● **Work to complete**
Check each line of the entries. Copy the ones that contain the string "kvtMigQ".

---------- Data extract

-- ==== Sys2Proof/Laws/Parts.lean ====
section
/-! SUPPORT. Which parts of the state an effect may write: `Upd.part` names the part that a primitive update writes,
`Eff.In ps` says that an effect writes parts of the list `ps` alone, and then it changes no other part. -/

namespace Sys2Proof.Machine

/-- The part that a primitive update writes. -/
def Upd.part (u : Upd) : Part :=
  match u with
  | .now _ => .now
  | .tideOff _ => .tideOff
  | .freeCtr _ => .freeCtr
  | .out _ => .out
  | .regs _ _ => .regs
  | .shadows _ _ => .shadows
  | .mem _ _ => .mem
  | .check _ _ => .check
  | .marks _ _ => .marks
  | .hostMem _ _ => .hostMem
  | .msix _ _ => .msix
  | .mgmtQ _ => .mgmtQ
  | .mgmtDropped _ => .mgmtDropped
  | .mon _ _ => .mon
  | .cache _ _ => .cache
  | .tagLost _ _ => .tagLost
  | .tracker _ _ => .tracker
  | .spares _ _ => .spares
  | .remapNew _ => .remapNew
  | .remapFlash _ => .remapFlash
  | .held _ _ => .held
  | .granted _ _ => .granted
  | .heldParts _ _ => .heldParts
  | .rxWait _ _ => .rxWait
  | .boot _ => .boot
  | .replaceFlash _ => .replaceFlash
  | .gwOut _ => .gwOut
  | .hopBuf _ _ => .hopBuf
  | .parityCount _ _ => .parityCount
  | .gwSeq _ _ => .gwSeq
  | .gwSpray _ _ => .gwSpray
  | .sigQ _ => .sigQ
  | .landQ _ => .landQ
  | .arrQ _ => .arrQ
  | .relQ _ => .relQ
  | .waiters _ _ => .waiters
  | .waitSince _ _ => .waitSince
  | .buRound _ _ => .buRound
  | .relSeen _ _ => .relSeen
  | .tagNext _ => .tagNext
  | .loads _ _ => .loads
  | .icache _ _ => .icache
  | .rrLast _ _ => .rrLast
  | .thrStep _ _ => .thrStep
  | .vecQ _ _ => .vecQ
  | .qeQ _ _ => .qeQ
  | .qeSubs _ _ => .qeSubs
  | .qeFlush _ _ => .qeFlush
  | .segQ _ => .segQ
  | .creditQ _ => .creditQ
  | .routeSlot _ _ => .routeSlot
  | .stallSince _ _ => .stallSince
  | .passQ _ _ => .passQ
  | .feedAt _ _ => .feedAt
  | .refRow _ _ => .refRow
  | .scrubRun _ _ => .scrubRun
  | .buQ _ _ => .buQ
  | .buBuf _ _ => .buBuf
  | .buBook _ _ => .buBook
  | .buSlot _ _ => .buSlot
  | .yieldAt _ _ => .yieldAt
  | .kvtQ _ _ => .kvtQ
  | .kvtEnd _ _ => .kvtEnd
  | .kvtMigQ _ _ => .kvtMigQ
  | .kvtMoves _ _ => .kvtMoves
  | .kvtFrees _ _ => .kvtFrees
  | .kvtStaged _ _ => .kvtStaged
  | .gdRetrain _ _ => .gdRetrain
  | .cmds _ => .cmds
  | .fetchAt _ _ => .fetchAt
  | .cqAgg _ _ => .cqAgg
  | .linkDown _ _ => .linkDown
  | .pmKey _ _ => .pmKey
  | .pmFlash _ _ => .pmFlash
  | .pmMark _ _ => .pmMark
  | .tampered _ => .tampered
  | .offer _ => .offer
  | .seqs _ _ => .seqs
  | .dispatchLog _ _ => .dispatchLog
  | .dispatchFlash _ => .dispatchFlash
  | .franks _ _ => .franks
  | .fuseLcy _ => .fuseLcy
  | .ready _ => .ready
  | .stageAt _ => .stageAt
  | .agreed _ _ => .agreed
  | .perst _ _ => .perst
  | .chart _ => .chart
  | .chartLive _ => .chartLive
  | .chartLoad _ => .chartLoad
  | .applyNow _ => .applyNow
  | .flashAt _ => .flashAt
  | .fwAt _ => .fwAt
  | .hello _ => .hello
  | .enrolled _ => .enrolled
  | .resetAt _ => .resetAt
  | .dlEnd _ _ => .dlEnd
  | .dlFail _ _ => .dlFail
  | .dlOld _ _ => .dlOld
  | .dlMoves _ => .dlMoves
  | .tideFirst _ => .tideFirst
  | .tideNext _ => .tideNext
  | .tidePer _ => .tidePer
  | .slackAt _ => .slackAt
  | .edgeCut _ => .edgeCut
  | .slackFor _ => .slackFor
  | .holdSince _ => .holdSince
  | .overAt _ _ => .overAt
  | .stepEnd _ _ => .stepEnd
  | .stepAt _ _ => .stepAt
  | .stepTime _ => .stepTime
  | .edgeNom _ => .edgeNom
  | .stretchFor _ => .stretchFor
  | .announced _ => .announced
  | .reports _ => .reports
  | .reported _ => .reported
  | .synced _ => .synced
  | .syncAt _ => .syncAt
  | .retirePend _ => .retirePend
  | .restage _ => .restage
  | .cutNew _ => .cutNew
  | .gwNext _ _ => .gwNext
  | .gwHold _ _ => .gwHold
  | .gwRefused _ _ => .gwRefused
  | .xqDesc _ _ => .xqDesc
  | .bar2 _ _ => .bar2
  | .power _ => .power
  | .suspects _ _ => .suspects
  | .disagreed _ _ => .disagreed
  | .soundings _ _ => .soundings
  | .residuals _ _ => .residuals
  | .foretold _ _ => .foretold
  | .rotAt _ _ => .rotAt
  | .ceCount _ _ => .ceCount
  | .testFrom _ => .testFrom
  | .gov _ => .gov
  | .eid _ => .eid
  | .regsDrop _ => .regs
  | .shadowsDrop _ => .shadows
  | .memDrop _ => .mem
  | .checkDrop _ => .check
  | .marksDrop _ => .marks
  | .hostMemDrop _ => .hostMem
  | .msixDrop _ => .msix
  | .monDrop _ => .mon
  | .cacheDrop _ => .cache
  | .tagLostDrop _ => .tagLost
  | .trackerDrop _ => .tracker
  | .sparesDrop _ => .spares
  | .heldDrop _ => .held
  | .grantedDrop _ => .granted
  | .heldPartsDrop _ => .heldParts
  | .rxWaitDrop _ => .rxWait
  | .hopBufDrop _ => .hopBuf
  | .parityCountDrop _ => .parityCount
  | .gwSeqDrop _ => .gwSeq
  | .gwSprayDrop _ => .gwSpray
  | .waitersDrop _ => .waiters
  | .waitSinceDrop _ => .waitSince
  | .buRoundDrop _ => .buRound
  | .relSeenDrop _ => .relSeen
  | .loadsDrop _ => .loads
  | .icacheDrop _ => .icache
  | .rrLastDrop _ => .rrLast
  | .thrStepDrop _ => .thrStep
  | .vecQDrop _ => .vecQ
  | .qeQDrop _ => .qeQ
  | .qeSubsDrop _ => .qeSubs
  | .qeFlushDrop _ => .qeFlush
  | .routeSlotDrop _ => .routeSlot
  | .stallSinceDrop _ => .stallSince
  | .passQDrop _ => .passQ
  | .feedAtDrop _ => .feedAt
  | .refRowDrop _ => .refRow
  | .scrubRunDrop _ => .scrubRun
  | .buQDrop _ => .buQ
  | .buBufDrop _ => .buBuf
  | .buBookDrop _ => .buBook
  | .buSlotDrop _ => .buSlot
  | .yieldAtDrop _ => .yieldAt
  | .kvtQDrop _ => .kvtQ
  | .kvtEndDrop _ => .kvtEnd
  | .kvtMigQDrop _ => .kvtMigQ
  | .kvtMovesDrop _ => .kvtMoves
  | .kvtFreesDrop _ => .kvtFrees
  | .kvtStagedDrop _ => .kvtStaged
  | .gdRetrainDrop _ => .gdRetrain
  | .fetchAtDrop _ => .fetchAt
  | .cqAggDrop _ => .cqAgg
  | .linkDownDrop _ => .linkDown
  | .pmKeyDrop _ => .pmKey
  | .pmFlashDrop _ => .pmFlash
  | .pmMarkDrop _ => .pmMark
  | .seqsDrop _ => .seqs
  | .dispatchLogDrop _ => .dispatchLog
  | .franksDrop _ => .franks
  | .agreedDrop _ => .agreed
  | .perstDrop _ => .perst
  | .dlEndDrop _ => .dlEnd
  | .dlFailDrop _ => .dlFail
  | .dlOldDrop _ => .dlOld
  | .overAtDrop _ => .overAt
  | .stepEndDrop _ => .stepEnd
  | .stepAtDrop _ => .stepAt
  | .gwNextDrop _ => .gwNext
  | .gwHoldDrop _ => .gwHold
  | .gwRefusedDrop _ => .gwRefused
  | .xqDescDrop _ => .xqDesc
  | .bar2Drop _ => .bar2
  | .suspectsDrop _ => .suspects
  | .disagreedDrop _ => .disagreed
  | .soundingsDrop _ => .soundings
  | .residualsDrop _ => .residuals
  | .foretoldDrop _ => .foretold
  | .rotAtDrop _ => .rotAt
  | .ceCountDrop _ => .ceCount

--------------------

● **Exercise output**
  | .kvtMigQ _ _ => .kvtMigQ
  | .kvtMigQDrop _ => .kvtMigQ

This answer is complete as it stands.